(Saved entries)
────────────────
@[simp] theorem State.updParse_now {s : State} {p : Nat} {f : ParsePort → ParsePort} : (s.updParse p f).now = s.now := rfl
@[simp] theorem State.updParse_free {s : State} {p : Nat} {f : ParsePort → ParsePort} : (s.updParse p f).free = s.free := rfl
@[simp] theorem State.updParse_pending {s : State} {p : Nat} {f : ParsePort → ParsePort} : (s.updParse p f).pending = s.pending := rfl
@[simp] theorem State.updParse_cmd {s : State} {p : Nat} {f : ParsePort → ParsePort} : (s.updParse p f).cmd = s.cmd := rfl
@[simp] theorem State.updParse_hostMem {s : State} {p : Nat} {f : ParsePort → ParsePort} : (s.updParse p f).hostMem = s.hostMem := rfl
@[simp] theorem State.updParse_fuses {s : State} {p : Nat} {f : ParsePort → ParsePort} : (s.updParse p f).fuses = s.fuses := rfl
@[simp] theorem State.updParse_glob {s : State} {p : Nat} {f : ParsePort → ParsePort} : (s.updParse p f).glob = s.glob := rfl
@[simp] theorem State.updParse_chan {s : State} {p : Nat} {f : ParsePort → ParsePort} : (s.updParse p f).chan = s.chan := rfl
@[simp] theorem State.updParse_lanes {s : State} {p : Nat} {f : ParsePort → ParsePort} : (s.updParse p f).lanes = s.lanes := rfl
@[simp] theorem State.updParse_ports {s : State} {p : Nat} {f : ParsePort → ParsePort} : (s.updParse p f).ports = s.ports := rfl
@[simp] theorem State.updParse_modules {s : State} {p : Nat} {f : ParsePort → ParsePort} : (s.updParse p f).modules = s.modules := rfl
@[simp] theorem State.updParse_selv {s : State} {p : Nat} {f : ParsePort → ParsePort} : (s.updParse p f).selv = s.selv := rfl
@[simp] theorem State.updParse_tdc {s : State} {p : Nat} {f : ParsePort → ParsePort} : (s.updParse p f).tdc = s.tdc := rfl
@[simp] theorem State.updParse_gauge {s : State} {p : Nat} {f : ParsePort → ParsePort} : (s.updParse p f).gauge = s.gauge := rfl
@[simp] theorem State.updParse_ref {s : State} {p : Nat} {f : ParsePort → ParsePort} : (s.updParse p f).ref = s.ref := rfl
@[simp] theorem State.updParse_time {s : State} {p : Nat} {f : ParsePort → ParsePort} : (s.updParse p f).time = s.time := rfl
@[simp] theorem State.updParse_ptp {s : State} {p : Nat} {f : ParsePort → ParsePort} : (s.updParse p f).ptp = s.ptp := rfl
@[simp] theorem State.updParse_stitch {s : State} {p : Nat} {f : ParsePort → ParsePort} : (s.updParse p f).stitch = s.stitch := rfl
theorem State.updParse_parse {s : State} {p : Nat} {f : ParsePort → ParsePort} : (s.updParse p f).parse = { s.parse with ports := s.parse.ports.upd p f } := rfl
@[simp] theorem State.updParse_fwd {s : State} {p : Nat} {f : ParsePort → ParsePort} : (s.updParse p f).fwd = s.fwd := rfl
@[simp] theorem State.updParse_core {s : State} {p : Nat} {f : ParsePort → ParsePort} : (s.updParse p f).core = s.core := rfl
@[simp] theorem State.updParse_contracts {s : State} {p : Nat} {f : ParsePort → ParsePort} : (s.updParse p f).contracts = s.contracts := rfl
@[simp] theorem State.updParse_pair {s : State} {p : Nat} {f : ParsePort → ParsePort} : (s.updParse p f).pair = s.pair := rfl
@[simp] theorem State.updParse_fw {s : State} {p : Nat} {f : ParsePort → ParsePort} : (s.updParse p f).fw = s.fw := rfl
@[simp] theorem State.updParse_mbs {s : State} {p : Nat} {f : ParsePort → ParsePort} : (s.updParse p f).mbs = s.mbs := rfl
@[simp] theorem State.updParse_fence {s : State} {p : Nat} {f : ParsePort → ParsePort} : (s.updParse p f).fence = s.fence := rfl
@[simp] theorem State.updParse_events {s : State} {p : Nat} {f : ParsePort → ParsePort} : (s.updParse p f).events = s.events := rfl
@[simp] theorem State.updParse_stats {s : State} {p : Nat} {f : ParsePort → ParsePort} : (s.updParse p f).stats = s.stats := rfl
@[simp] theorem State.updParse_power {s : State} {p : Nat} {f : ParsePort → ParsePort} : (s.updParse p f).power = s.power := rfl
@[simp] theorem State.updParse_host {s : State} {p : Nat} {f : ParsePort → ParsePort} : (s.updParse p f).host = s.host := rfl

@[simp] theorem State.updFrame_now {s : State} {n : Nat} {f : Frame → Frame} : (s.updFrame n f).now = s.now := rfl
@[simp] theorem State.updFrame_free {s : State} {n : Nat} {f : Frame → Frame} : (s.updFrame n f).free = s.free := rfl
@[simp] theorem State.updFrame_pending {s : State} {n : Nat} {f : Frame → Frame} : (s.updFrame n f).pending = s.pending := rfl
@[simp] theorem State.updFrame_cmd {s : State} {n : Nat} {f : Frame → Frame} : (s.updFrame n f).cmd = s.cmd := rfl
@[simp] theorem State.updFrame_hostMem {s : State} {n : Nat} {f : Frame → Frame} : (s.updFrame n f).hostMem = s.hostMem := rfl
@[simp] theorem State.updFrame_fuses {s : State} {n : Nat} {f : Frame → Frame} : (s.updFrame n f).fuses = s.fuses := rfl
@[simp] theorem State.updFrame_glob {s : State} {n : Nat} {f : Frame → Frame} : (s.updFrame n f).glob = s.glob := rfl
@[simp] theorem State.updFrame_chan {s : State} {n : Nat} {f : Frame → Frame} : (s.updFrame n f).chan = s.chan := rfl
@[simp] theorem State.updFrame_lanes {s : State} {n : Nat} {f : Frame → Frame} : (s.updFrame n f).lanes = s.lanes := rfl
@[simp] theorem State.updFrame_ports {s : State} {n : Nat} {f : Frame → Frame} : (s.updFrame n f).ports = s.ports := rfl
@[simp] theorem State.updFrame_modules {s : State} {n : Nat} {f : Frame → Frame} : (s.updFrame n f).modules = s.modules := rfl
@[simp] theorem State.updFrame_selv {s : State} {n : Nat} {f : Frame → Frame} : (s.updFrame n f).selv = s.selv := rfl
@[simp] theorem State.updFrame_tdc {s : State} {n : Nat} {f : Frame → Frame} : (s.updFrame n f).tdc = s.tdc := rfl
@[simp] theorem State.updFrame_gauge {s : State} {n : Nat} {f : Frame → Frame} : (s.updFrame n f).gauge = s.gauge := rfl
@[simp] theorem State.updFrame_ref {s : State} {n : Nat} {f : Frame → Frame} : (s.updFrame n f).ref = s.ref := rfl
@[simp] theorem State.updFrame_time {s : State} {n : Nat} {f : Frame → Frame} : (s.updFrame n f).time = s.time := rfl
@[simp] theorem State.updFrame_ptp {s : State} {n : Nat} {f : Frame → Frame} : (s.updFrame n f).ptp = s.ptp := rfl
@[simp] theorem State.updFrame_stitch {s : State} {n : Nat} {f : Frame → Frame} : (s.updFrame n f).stitch = s.stitch := rfl
@[simp] theorem State.updFrame_parse {s : State} {n : Nat} {f : Frame → Frame} : (s.updFrame n f).parse = s.parse := rfl
@[simp] theorem State.updFrame_fwd {s : State} {n : Nat} {f : Frame → Frame} : (s.updFrame n f).fwd = s.fwd := rfl
theorem State.updFrame_core {s : State} {n : Nat} {f : Frame → Frame} : (s.updFrame n f).core = { s.core with frames := s.core.frames.upd n f } := rfl
@[simp] theorem State.updFrame_contracts {s : State} {n : Nat} {f : Frame → Frame} : (s.updFrame n f).contracts = s.contracts := rfl
@[simp] theorem State.updFrame_pair {s : State} {n : Nat} {f : Frame → Frame} : (s.updFrame n f).pair = s.pair := rfl
@[simp] theorem State.updFrame_fw {s : State} {n : Nat} {f : Frame → Frame} : (s.updFrame n f).fw = s.fw := rfl
@[simp] theorem State.updFrame_mbs {s : State} {n : Nat} {f : Frame → Frame} : (s.updFrame n f).mbs = s.mbs := rfl
@[simp] theorem State.updFrame_fence {s : State} {n : Nat} {f : Frame → Frame} : (s.updFrame n f).fence = s.fence := rfl
@[simp] theorem State.updFrame_events {s : State} {n : Nat} {f : Frame → Frame} : (s.updFrame n f).events = s.events := rfl
@[simp] theorem State.updFrame_stats {s : State} {n : Nat} {f : Frame → Frame} : (s.updFrame n f).stats = s.stats := rfl
@[simp] theorem State.updFrame_power {s : State} {n : Nat} {f : Frame → Frame} : (s.updFrame n f).power = s.power := rfl
@[simp] theorem State.updFrame_host {s : State} {n : Nat} {f : Frame → Frame} : (s.updFrame n f).host = s.host := rfl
────────────────
_PROBLEM STATEMENT_
Extract all lines of the records above that include "stats".

_RESPONSE TO THIS TASK_
@[simp] theorem State.updParse_stats {s : State} {p : Nat} {f : ParsePort → ParsePort} : (s.updParse p f).stats = s.stats := rfl
@[simp] theorem State.updFrame_stats {s : State} {n : Nat} {f : Frame → Frame} : (s.updFrame n f).stats = s.stats := rfl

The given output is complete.